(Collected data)
>>

-- ==== Sys2Proof/Laws/HeldHostIf.lean ====
section
/-! SUPPORT. What the operations of Machine/HostIf.lean keep: the queue, the clock and canonical memories. -/

set_option linter.unreachableTactic false
set_option linter.unusedTactic false
set_option linter.unusedVariables false
set_option linter.unusedSimpArgs false

namespace Sys2Proof.Machine

variable {hp : List Instr} {hn : Nat} {hb : Bool}

theorem setQerr_held (s : State) (q : Nat) (v : Bool) (h_s : Held hp hn hb s) : Held hp hn hb (setQerr s q v) := by
  unfold setQerr
  try dsimp only
  repeat' (first | (with_reducible assumption) | (with_reducible apply fset_held) | split | (intro _))

theorem setQpState_held (s : State) (q st : Nat) (h_s : Held hp hn hb s) : Held hp hn hb (setQpState s q st) := by
  unfold setQpState
  try dsimp only
  repeat' (first | (with_reducible assumption) | (with_reducible apply setQerr_held) | (with_reducible apply fset_held) | split | (intro _))

theorem startQp_held (s : State) (q : Nat) (h_s : Held hp hn hb s) : Held hp hn hb (startQp s q) := by
  unfold startQp
  try dsimp only
  repeat' (first | (with_reducible assumption) | (with_reducible apply fset_held) | (with_reducible apply setQpState_held) | (with_reducible apply modQp_held) | (simp only [held_mk]) | split | (intro _))

theorem execQpEnable_held (q : Nat) (s : State) (h_s : Held hp hn hb s) : HeldR hp hn hb (execQpEnable q s) := by
  unfold execQpEnable
  try dsimp only
  repeat' (first | (with_reducible assumption) | (with_reducible apply startQp_held) | (with_reducible apply heldR_next) | (with_reducible apply heldR_whenever) | split | (intro _))

theorem stopQp_held (s : State) (q : Nat) (h_s : Held hp hn hb s) : Held hp hn hb (stopQp s q) := by
  unfold stopQp
  try dsimp only
  repeat' (first | (with_reducible assumption) | (with_reducible apply fset_held) | (with_reducible apply modQp_held) | (with_reducible apply setQpState_held) | (simp only [held_mk]) | split | (intro _))

theorem execQpDisable_held (q : Nat) (s : State) (h_s : Held hp hn hb s) : HeldR hp hn hb (execQpDisable q s) := by
  unfold execQpDisable
  try dsimp only
  repeat' (first | (with_reducible assumption) | (with_reducible apply stopQp_held) | (with_reducible apply heldR_next) | (with_reducible apply heldR_whenever) | split | (intro _))

theorem execQpDrained_held (q : Nat) (s : State) (h_s : Held hp hn hb s) : HeldR hp hn hb (execQpDrained q s) := by
  unfold execQpDrained
  try dsimp only
  repeat' (first | (with_reducible assumption) | (with_reducible apply setQpState_held) | (with_reducible apply heldR_next) | (with_reducible apply heldR_whenever) | split | (intro _))

theorem qpError_held (s : State) (q code : Nat) (h_s : Held hp hn hb s) : Held hp hn hb (qpError s q code) := by
  unfold qpError
  try dsimp only
  repeat' (first | (with_reducible assumption) | (with_reducible apply setFlag_held) | (with_reducible apply fset_held) | (with_reducible apply setQpState_held) | split | (intro _))

theorem badDoorbell_held (s : State) (addr : Nat) (h_s : Held hp hn hb s) : Held hp hn hb (badDoorbell s addr) := by
  unfold badDoorbell
  try dsimp only
  repeat' (first | (with_reducible assumption) | (with_reducible apply hostErr_held) | split | (intro _))

theorem submit_held (s : State) (q v : Nat) (h_s : Held hp hn hb s) : Held hp hn hb (submit s q v) := by
  unfold submit
  try dsimp only
  repeat' (first | (with_reducible assumption) | (with_reducible apply badDoorbell_held) | (with_reducible apply qpError_held) | (with_reducible apply modQp_held) | (simp only [held_mk]) | split | (intro _))

theorem execSqTail_held (q value : Nat) (s : State) (h_s : Held hp hn hb s) : HeldR hp hn hb (execSqTail q value s) := by
  unfold execSqTail
  try dsimp only
  repeat' (first | (with_reducible assumption) | (with_reducible apply submit_held) | (with_reducible apply heldR_next) | (with_reducible apply heldR_whenever) | split | (intro _))

theorem freeCq_held (s : State) (q v : Nat) (h_s : Held hp hn hb s) : Held hp hn hb (freeCq s q v) := by
  unfold freeCq
  try dsimp only
  repeat' (first | (with_reducible assumption) | (with_reducible apply badDoorbell_held) | (with_reducible apply qpError_held) | (with_reducible apply modQp_held) | (simp only [held_mk]) | split | (intro _))

theorem execCqHead_held (q value : Nat) (s : State) (h_s : Held hp hn hb s) : HeldR hp hn hb (execCqHead q value s) := by
  unfold execCqHead
  try dsimp only
  repeat' (first | (with_reducible assumption) | (with_reducible apply freeCq_held) | (with_reducible apply heldR_next) | (with_reducible apply heldR_whenever) | split | (intro _))

theorem takeSqEntry_held (s : State) (q arrival : Nat) (h_s : Held hp hn hb s) : Held hp hn hb (takeSqEntry s q arrival) := by
  unfold takeSqEntry
  try dsimp only
  repeat' (first | (with_reducible assumption) | (with_reducible apply bump_held) | (with_reducible apply fset_held) | (with_reducible apply modQp_held) | (simp only [held_mk]) | split | (intro _))

theorem execSqFetch_held (q : Nat) (s : State) (h_s : Held hp hn hb s) : HeldR hp hn hb (execSqFetch q s) := by
  unfold execSqFetch
  try dsimp only
  repeat' (first | (with_reducible assumption) | (with_reducible apply takeSqEntry_held) | (with_reducible apply heldR_next) | (with_reducible apply heldR_whenever) | split | (intro _))

theorem popCmd_held (s : State) (q : Nat) (h_s : Held hp hn hb s) : Held hp hn hb (popCmd s q) := by
  unfold popCmd
  try dsimp only
  repeat' (first | (with_reducible assumption) | (with_reducible apply modQp_held) | (simp only [held_mk]) | split | (intro _))

theorem execNopCmd_held (qp : Nat) (s : State) (h_s : Held hp hn hb s) : HeldR hp hn hb (execNopCmd qp s) := by
  unfold execNopCmd
  try dsimp only
  repeat' (first | (with_reducible assumption) | (with_reducible apply complete_held) | (with_reducible apply popCmd_held) | (with_reducible apply heldR_next) | (with_reducible apply heldR_whenever) | split | (intro _))

theorem execBadCommand_held (qp : Nat) (s : State) (h_s : Held hp hn hb s) : HeldR hp hn hb (execBadCommand qp s) := by
  unfold execBadCommand
  try dsimp only
  repeat' (first | (with_reducible assumption) | (with_reducible apply drawn_held) | (with_reducible apply complete_held) | (with_reducible apply popCmd_held) | (with_reducible apply heldR_next) | (with_reducible apply heldR_whenever) | split | (intro _))

theorem fetchingCmd_held (s : State) (q : Nat) (h_s : Held hp hn hb s) : HeldP hp hn hb (fetchingCmd s q) := by
  unfold fetchingCmd
  try dsimp only
  repeat' (first | (with_reducible assumption) | (with_reducible apply modSeq_held) | (with_reducible apply popCmd_held) | (with_reducible apply heldP_some) | (with_reducible apply heldP_none) | (with_reducible apply heldP_some') | (simp only [held_mk]) | split | (intro _))

theorem execDeviceReadError_held (src : ReadSource) (s : State) (h_s : Held hp hn hb s) : HeldR hp hn hb (execDeviceReadError src s) := by
  unfold execDeviceReadError
  try dsimp only
  repeat' (first | (with_reducible assumption) | (with_reducible apply event_held) | (with_reducible apply abortTask_held) | (with_reducible apply fetchingCmd_held) | (with_reducible apply drawn_held) | (with_reducible apply complete_held) | (with_reducible apply heldR_next) | (with_reducible apply heldR_whenever) | (refine heldP_elim (by assumption) ?_; with_reducible apply fetchingCmd_held) | (refine heldP_elim' (by assumption) ?_; with_reducible apply fetchingCmd_held) | split | (intro _))

theorem execBusMasterDisable_held (s : State) (h_s : Held hp hn hb s) : HeldR hp hn hb (execBusMasterDisable s) := by
  unfold execBusMasterDisable
  try dsimp only
  repeat' (first | (with_reducible assumption) | (with_reducible apply modHif_held) | (with_reducible apply heldR_next) | (with_reducible apply heldR_whenever) | (simp only [held_mk]) | split | (intro _))

theorem releaseHeld_held (s : State) (h_s : Held hp hn hb s) : Held hp hn hb (releaseHeld s) := by
  unfold releaseHeld
  try dsimp only
  repeat' (first | (with_reducible assumption) | (with_reducible apply modHif_held) | (with_reducible apply writeCpl_held) | (with_reducible apply held_foldl) | (with_reducible apply held_foldl_fst) | (with_reducible apply putHost_held) | (with_reducible apply wf_memWrite) | (simp only [held_mk]) | (simp only [held_mkHost]) | split | (intro _))

theorem execBusMasterEnable_held (s : State) (h_s : Held hp hn hb s) : HeldR hp hn hb (execBusMasterEnable s) := by
  unfold execBusMasterEnable
  try dsimp only
  repeat' (first | (with_reducible assumption) | (with_reducible apply releaseHeld_held) | (with_reducible apply modHif_held) | (with_reducible apply heldR_next) | (with_reducible apply heldR_whenever) | (simp only [held_mk]) | split | (intro _))

theorem execLinkTraining_held (speed width : Nat) (s : State) (h_s : Held hp hn hb s) : HeldR hp hn hb (execLinkTraining speed width s) := by
  unfold execLinkTraining
  try dsimp only
  repeat' (first | (with_reducible assumption) | (with_reducible apply fset_held) | (with_reducible apply heldR_next) | (with_reducible apply heldR_whenever) | split | (intro _))

theorem losePtm_held (s : State) (h_s : Held hp hn hb s) : Held hp hn hb (losePtm s) := by
  unfold losePtm
  try dsimp only
  repeat' (first | (with_reducible assumption) | (with_reducible apply fset_held) | (with_reducible apply setFlag_held) | split | (intro _))

theorem execPtmExchange_held (ok : Bool) (timeNs : Nat) (s : State) (h_s : Held hp hn hb s) : HeldR hp hn hb (execPtmExchange ok timeNs s) := by
  unfold execPtmExchange
  try dsimp only
  repeat' (first | (with_reducible assumption) | (with_reducible apply fset_held) | (with_reducible apply modHif_held) | (with_reducible apply losePtm_held) | (with_reducible apply heldR_next) | (with_reducible apply heldR_whenever) | (simp only [held_mk]) | split | (intro _))

theorem execLaneMargining_held (lane : Nat) (voltage : Bool) (step errors : Nat) (s : State) (h_s : Held hp hn hb s) : HeldR hp hn hb (execLaneMargining lane voltage step errors s) := by
  unfold execLaneMargining
  try dsimp only
  repeat' (first | (with_reducible assumption) | (with_reducible apply emit_held) | (with_reducible apply heldR_next) | (with_reducible apply heldR_whenever) | split | (intro _))

end Sys2Proof.Machine
end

<<

__What to do__. A single number is the expected answer: how many lines of the records above contain the word "execDeviceReadError".

__Written response__. 2